**What is being asked**
Your job is to set down the stretch of entries that opens with the line containing "def Dl.starRoom (d" and closes with the line containing "def Dl.sane (d". Keep both end lines, copy each exactly, and add nothing.

=== Begin Enclosure ===

/-- A route switch of the target's cluster runs, or is staged over: ROUTE_SWITCH, and ROUTE_LOAD of its route (R298, R427). -/
def switchBusy (load : Bool) (s : State) (m : Msg) : Option Job :=
  let c := m.inst 4
  (heldBusy s m).or (match s.switchJob c.1 with
    | some j => if !load || ((Vec.at s.cl c).dl.switch.any fun r => r.route.1 = m.at_ 0 1) then some j else none
    | none => none)

def dlConfigRow : CmdRow := ⟨0x600, roleTarget anyDrum, false, heldBusy, mirrored⟩
def routeLoadRow : CmdRow := ⟨0x601, roleTarget anyDrum, false, switchBusy true, mirrored⟩
def routeSwitchRow : CmdRow := ⟨0x602, roleTarget [.controller], false, switchBusy false, notMirrored⟩
def topologyRow : CmdRow := ⟨0x603, roleTarget anyDrum, false, neverBusy, notMirrored⟩
def tollgateRow : CmdRow := ⟨0x604, roleTarget [.hub], false, heldBusy, notMirrored⟩

/-- Ranges of R236. -/
def dlRange (r v : Nat) : Bool :=
  match r with
  | 1 => within 0x600 0xFFFF v
  | 2 => v < 2 ^ 48 && v.testBit 40
  | 3 | 15 => v ≤ 2
  | 4 => v % 2 ^ 32 ≤ 11 && (v / 2 ^ 32 ≤ 11 || v / 2 ^ 32 = 0xFF)
  | 5 | 6 => v ≤ 255
  | 7 => within 125 800000 v
  | 8 => v < 800000
  | 9 => within 1 4 v
  | 10 => within 4 799999 v
  | 11 => within 1 1000 v
  | 12 | 13 => within 1 255 v
  | 14 => v ≤ 1
  | 16 => within 250 50000 v && v % 250 = 0
  | 17 => true
  | 18 => v % 256 = 0 && v < 0x80000
  | 19 => v = 0xFFFFFFFF || (v % 8 = 0 && v + 4096 ≤ 0x80000)
  | 20 => v ≤ 1024
  | _ => false

/-- A record of DL_CONFIG. -/
def dlSettingOk (x : Setting) : Bool := x.tab = 1 && x.index = 0 && dlRange x.row x.nat

/-- Octets of both halves of an entry. -/
def MapEntry.span (e : MapEntry) : Nat := 2 * (8 * ((e.len + 7) / 8))

/-- Two entries break R251: the same logical byte in the same direction, or the same scratchpad octet. -/
def MapEntry.clash (a b : MapEntry) : Bool :=
  (a.give = b.give && overlaps a.laddr a.len b.laddr b.len) || overlaps a.spad a.span b.spad b.span

/-- Each entry against those after it. -/
def entriesClash : List MapEntry → Bool
  | [] => false
  | e :: r => r.any e.clash || entriesClash r

/-- The entries in use obey R251; an entry of LEN 0 has not been loaded and covers nothing. Until DL_CONFIG sets REC_BASE no
record ring has been placed (log 14). -/
def Dl.mapOk (d : Dl) : Bool :=
  let es := d.entries.filter fun e => e.len ≠ 0
  let rec_ := row d.sets 18
  es.all (fun e =>
    e.laddr + e.len ≤ 2 ^ 32 && e.spad + e.span ≤ 0x80000 && (!d.recSet || !overlaps e.spad e.span rec_ 256) &&
      (d.naBase = 0xFFFFFFFF || !overlaps e.spad e.span d.naBase 4096)) &&
  !entriesClash es

/-- RW datagrams in RING topology (R270). -/
def Dl.ringRw (d : Dl) : Bool :=
  d.topo = 1 && (allFin 8).any fun n => match Vec.at d.routes n with
    | some r => r.dgs.any fun g => g.cmd = 3
    | none => false

/-- A drum frame of a route keeps the limits of R279, with the ROUTE datagram that R302 adds to it or without: 32 datagrams, and
1518 octets with the FCS. -/
def Route.frameFits (r : Route) (f : Nat) (routed : Bool) : Bool :=
  let ds := r.dgs.filter fun g => g.frame.toNat = f
  ds.length + bit routed ≤ 32 && ds.foldl (fun n g => n + 14 + g.len.toNat) (26 + 22 * bit routed) ≤ 1518

/-- In STAR topology frame 0 of every route has room for a ROUTE datagram (R279, R302). -/
def Dl.starRoom (d : Dl) : Bool :=
  d.topo ≠ 2 || (allFin 8).all fun n => match Vec.at d.routes n with
    | some r => r.frameFits 0 true
    | none => true

/-- A configuration that is no host error: ranges that depend on CT, R251, R270, R279. -/
def Dl.sane (d : Dl) : Bool := d.phase < d.ct && row d.sets 10 < d.ct && d.mapOk && !d.ringRw && d.starRoom

/-- The record ring registers of the drum ports, a hub's branch ports among them, take REC_BASE (R256, R258). -/
def State.ringBases (s : State) (c : Fin 4) : State :=
  let d := (Vec.at s.cl c).dl
  let hub := (Vec.at s.cl c).role == some .hub
  ([portNo d.portA, portNo d.portB] ++ if hub then (allFin 8).map d.branchPort else []).foldl (fun s o => match o with
    | some p => s.updPort p fun x => if x.owner = some c then { x with ways := { x.ways with base := BitVec.ofNat 11 (row d.sets 18 / 256) } } else x
    | none => s) s

/-- A hub that the host has not made the servo source (R282). -/
def State.hubLost (s : State) (c : Fin 4) : Bool :=
  (Vec.at s.cl c).role = some .hub && !(s.tim.tsrc = 1 && s.tim.srcCl = c.1)

/-- A mapping entry's octets as R249 lays them out. -/
def mapEntryOk (b : List Byte) : Bool :=
  within 1 1478 (leAt b 4 2) && leAt b 6 1 ≤ 1 && leAt b 7 1 = 0 && leAt b 8 4 % 8 = 0 && leAt b 12 4 = 0

/-- DL_CONFIG: FORM 0 carries settings, FORM 1 mapping entries. -/
def State.dlConfig (s : State) (m : Msg) : Reply :=
  let c := m.inst 4
  let k := Vec.at s.cl c
  let done := fun (s1 : State) =>
    if !(Vec.at s1.cl c).dl.sane || s1.hubLost c then m.bad else yes (s1.ringBases c)
  if k.st != .stopped then no s stBadState k.st.code
  else if m.at_ 0 2 = 1 then
    let n := m.at_ 2 2
    let first := m.at_ 4 2
    let ok := m.at_ 6 2 = 0 && within 1 62 n && first + n ≤ 1024 && m.payload.length = 8 + 16 * n &&
      (List.range n).all fun i => mapEntryOk (slice m.payload (8 + 16 * i) 16)
    m.check 8 ok (done (s.updDl c fun d => { d with maps := memWriteN d.maps (16 * first) (slice m.payload 8 (16 * n)) }))
  else m.withSettings dlSettingOk fun xs =>
    let bad := xs.findSome? fun x =>
      if x.row ≠ 4 then none
      else [x.nat % 2 ^ 32, x.nat / 2 ^ 32].find? fun p => p = 8 || p = 9
    match bad with
    | some p => no s stNoResource (0x200 + p)
    | none =>
      let d := { k.dl with
        sets := xs.foldl (fun a x => setRow a x.row x.value) k.dl.sets, recSet := k.dl.recSet || xs.any fun x => x.row = 18 }
      done (s.updCl c fun k => { k with dl := d, ct := d.ct, phase := d.phase })

/-! ### Routes (R297–R299, R303, R448, R449) -/

/-- An empty route, with the fields that only PART 0 gives as free values. -/
def State.newRoute (s : State) : Route :=
  { frames := (Config.freeWord s.free).setWidth 8, txOffset := Config.freeWord (s.free + 1), dgs := [], retAt := Vec.fill 4 0,
    entries := 0, branches := Vec.fill 8 ⟨false, 0, Vec.fill 4 0, Vec.fill 4 0⟩, mergeAt := Vec.fill 4 0 }

/-- A datagram of a controller's part. -/
def routeDg (b : List Byte) : Dg :=
  { frame := octet b 0, cmd := octet b 1, na := octet b 2 = 1, laddr := BitVec.ofNat 32 (leAt b 4 4),
    len := BitVec.ofNat 16 (leAt b 8 2), texp := BitVec.ofNat 16 (leAt b 10 2), dtag := BitVec.ofNat 16 (leAt b 12 2) }

/-- A datagram of a controller's part: its frame, command, flags, reserved octet and the length R279 allows. -/
def routeDgOk (b : List Byte) : Bool :=
  leAt b 0 1 ≤ 3 && leAt b 1 1 ≤ 8 && leAt b 2 1 ≤ 1 && leAt b 3 1 = 0 && leAt b 8 2 ≤ 1478

/-- Four words of a payload. -/
def fourWords (p : List Byte) (off : Nat) : Vec W32 4 := Vector.ofFn fun i => BitVec.ofNat 32 (leAt p (off + 4 * i.1) 4)

/-- A branch record of a hub's part. -/
def routeBranch (p : List Byte) (off : Nat) : RouteBr :=
  { inRoute := leAt p off 1 = 1, baseGuard := BitVec.ofNat 16 (leAt p (off + 2) 2),
    opens := Vector.ofFn fun f => BitVec.ofNat 32 (leAt p (off + 4 + 8 * f.1) 4),
    closes := Vector.ofFn fun f => BitVec.ofNat 32 (leAt p (off + 8 + 8 * f.1) 4) }

/-- A part merged into the staged route; `none` where its layout or a value is a host error. -/
def routePart (role : DlRole) (p : List Byte) (r : Route) : Option Route :=
  match role with
  | .controller =>
    let n := leAt p 0xC 2
    let dgs := (List.range n).map fun i => slice p (0x10 + 14 * i) 14
    if 70 < n || p.length ≠ 0x10 + 14 * n || !(dgs.all routeDgOk) then none
    else
      let r := if leAt p 1 1 = 0 then { r with frames := octet p 4, txOffset := BitVec.ofNat 32 (leAt p 8 4) } else r
      some { r with dgs := r.dgs ++ dgs.map routeDg }
  | .device =>
    if p.length ≠ 0x94 then none
    else some { r with retAt := fourWords p 4, entries := BitVec.ofNat 1024 (leAt p 0x14 128) }
  | .hub =>
    if p.length ≠ 0x134 || !((List.range 8).all fun b => leAt p (0x14 + 36 * b) 1 ≤ 1 && leAt p (0x15 + 36 * b) 1 = 0) then none
    else some { r with mergeAt := fourWords p 4, branches := Vector.ofFn fun b => routeBranch p (0x14 + 36 * b.1) }

/-- The windows of a branch in use, by rising OPEN; a window with OPEN = CLOSE is empty. -/
def RouteBr.windows (b : RouteBr) : List (Nat × Nat) :=
  ((allFin 4).map fun f => ((Vec.at b.opens f).toNat, (Vec.at b.closes f).toNat)).filter fun w => w.1 ≠ w.2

=== End Enclosure ===

**Response**
def Dl.starRoom (d : Dl) : Bool :=
  d.topo ≠ 2 || (allFin 8).all fun n => match Vec.at d.routes n with
    | some r => r.frameFits 0 true
    | none => true

/-- A configuration that is no host error: ranges that depend on CT, R251, R270, R279. -/
def Dl.sane (d : Dl) : Bool := d.phase < d.ct && row d.sets 10 < d.ct && d.mapOk && !d.ringRw && d.starRoom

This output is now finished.